* BRIEF: For the entries below, the expected answer is the line with "the invariant of", the line with "exec (.unstuff w) s = .next t → t.code = 0#3", and every line between them, exactly as written, and nothing more.

*** RECORDS TO USE ***

/-! ## UNSTUFF -/

/-- R160, R161: with w legal and no word of the message region reserved, OUT becomes exactly the bits of the
words in index order (a stuffed word without its last bit, a normal word whole), whatever OUT held before;
RESULT is their number. -/
def Obligations.UnstuffReassemblesTheWords : Prop :=
  ∀ (s : State) (w : Nat) (value : Nat → Nat), 2 ≤ w → w ≤ 32 →
    (∀ i, i < s.inLen / w → value i = readBits (s.bit .input) (i * w) w .msbf) →
    (∀ i, i < s.inLen / w → i < s.arg0.toNat → value i ≠ 0 ∧ value i ≠ 2 ^ w - 1) →
    let bits := (List.range (s.inLen / w)).flatMap fun i =>
      if value i = 1 ∨ value i = 2 ^ w - 2 then
        (List.range (w - 1)).map fun j => (value i / 2).testBit (w - 1 - 1 - j)
      else (List.range w).map fun j => (value i).testBit (w - 1 - j)
    exec (.unstuff w) s = .next { s with
      out := bits
      result := BitVec.ofNat 32 bits.length
      code := 0#3 }

/-- R159, R163: with w legal and a word at an index below m equal to 0 or all ones, the command ends in
RESERVED_WORD with OUT empty: no partial result and nothing of the earlier OUT. -/
def Obligations.UnstuffRejectsAReservedMessageWord : Prop :=
  ∀ (s : State) (w i : Nat), 2 ≤ w → w ≤ 32 → i < s.inLen / w → i < s.arg0.toNat →
    (readBits (s.bit .input) (i * w) w .msbf = 0 ∨ readBits (s.bit .input) (i * w) w .msbf = 2 ^ w - 1) →
    exec (.unstuff w) s = .next { s with out := [], result := 0#32, code := 3#3, err := true }

/-- R151: UNSTUFF with w below 2 or above 32 raises CONFIG and leaves OUT and IN unchanged. -/
def Obligations.UnstuffChecksTheWordWidth : Prop :=
  ∀ (s : State) (w : Nat), (w < 2 ∨ 32 < w) →
    exec (.unstuff w) s = .next { s with result := 0#32, code := 1#3, err := true }

/-- R162: on success out_len is n * w - k, with k of the n words stuffed, and RESULT is out_len; so out_len is at
most n * w, in_len, 8 * IN_BYTES and OUT_BITS, and UNSTUFF never raises RANGE. The bound on in_len is part of
the invariant of the model (ResetStateMeetsTheInvariant, EveryStepKeepsTheInvariant). -/
def Obligations.UnstuffAccountsForItsLength : Prop :=
  (∀ (s t : State) (w : Nat), exec (.unstuff w) s = .next t → t.code ≠ 2#3) ∧
  (∀ (s t : State) (w : Nat), LegalParams s.params → s.inLen ≤ 8 * s.params.inBytes →
    exec (.unstuff w) s = .next t → t.code = 0#3 →
    t.out.length = s.inLen / w * w - (List.range (s.inLen / w)).countP (fun i =>
        readBits (s.bit .input) (i * w) w .msbf = 1 ∨ readBits (s.bit .input) (i * w) w .msbf = 2 ^ w - 2) ∧
    t.result.toNat = t.out.length ∧
    t.out.length ≤ s.inLen / w * w ∧ s.inLen / w * w ≤ s.inLen ∧ t.out.length ≤ s.params.outBits)

/-- R156, R158: on an IN of exactly one word, a stuffed word gives its top w - 1 bits, in their order, at every m:
zeros for 0...01 and ones for 1...10; any other word, unless it is reserved and m is not 0, gives its w bits. -/
def Obligations.UnstuffOfOneWord : Prop :=
  ∀ (s : State) (w : Nat), 2 ≤ w → w ≤ 32 → s.inLen = w →
    (readBits (s.bit .input) 0 w .msbf = 1 →
      exec (.unstuff w) s = .next { s with
        out := List.replicate (w - 1) false, result := BitVec.ofNat 32 (w - 1), code := 0#3 }) ∧
    (readBits (s.bit .input) 0 w .msbf = 2 ^ w - 2 →
      exec (.unstuff w) s = .next { s with
        out := List.replicate (w - 1) true, result := BitVec.ofNat 32 (w - 1), code := 0#3 }) ∧
    (readBits (s.bit .input) 0 w .msbf ≠ 1 → readBits (s.bit .input) 0 w .msbf ≠ 2 ^ w - 2 →
      (readBits (s.bit .input) 0 w .msbf ≠ 0 ∧ readBits (s.bit .input) 0 w .msbf ≠ 2 ^ w - 1 ∨ s.arg0 = 0#32) →
      exec (.unstuff w) s = .next { s with
        out := (List.range w).map (s.bit .input), result := BitVec.ofNat 32 w, code := 0#3 })

/-- R152: the tail that does not fill a word is ignored: without those bits in the view the command ends the
same; and with in_len below w the result is an empty OUT with CODE OK. -/
def Obligations.UnstuffIgnoresTheTail : Prop :=
  (∀ (s : State) (w : Nat), 2 ≤ w → w ≤ 32 →
    ∃ t, exec (.unstuff w) s = .next t ∧
      exec (.unstuff w) { s with inLen := s.inLen / w * w } = .next { t with inLen := s.inLen / w * w }) ∧
  (∀ (s : State) (w : Nat), 2 ≤ w → w ≤ 32 → s.inLen < w →
    exec (.unstuff w) s = .next { s with out := [], result := 0#32, code := 0#3 })

/-- R164, R151: UNSTUFF leaves in_len and the IN SRAM as they are, and its outcome is a function of w, m, in_len and
the bits InBit(0 .. n*w-1) alone: two states that agree on these end with the same CODE and RESULT, whatever else
they hold, and with a legal w with the same OUT; with w out of range both end in CONFIG and each keeps its own OUT. -/
def Obligations.UnstuffDependsOnTheViewAlone : Prop :=
  (∀ (s t : State) (w : Nat), exec (.unstuff w) s = .next t →
    t.inLen = s.inLen ∧ t.inMem = s.inMem ∧ ∀ a, t.inByte a = s.inByte a) ∧
  (∀ (s s' : State) (w : Nat), s'.arg0 = s.arg0 → s'.inLen = s.inLen →
    (∀ k, k < s.inLen / w * w → s'.bit .input k = s.bit .input k) →
    ∃ t t', exec (.unstuff w) s = .next t ∧ exec (.unstuff w) s' = .next t' ∧
      t'.code = t.code ∧ t'.result = t.result ∧ (2 ≤ w → w ≤ 32 → t'.out = t.out) ∧
      (w < 2 ∨ 32 < w → t.code = 1#3 ∧ t.out = s.out ∧ t'.out = s'.out))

*** End of RECORDS TO USE ***

* ANSWER SPACE:
the invariant of the model (ResetStateMeetsTheInvariant, EveryStepKeepsTheInvariant). -/
def Obligations.UnstuffAccountsForItsLength : Prop :=
  (∀ (s t : State) (w : Nat), exec (.unstuff w) s = .next t → t.code ≠ 2#3) ∧
  (∀ (s t : State) (w : Nat), LegalParams s.params → s.inLen ≤ 8 * s.params.inBytes →
    exec (.unstuff w) s = .next t → t.code = 0#3 →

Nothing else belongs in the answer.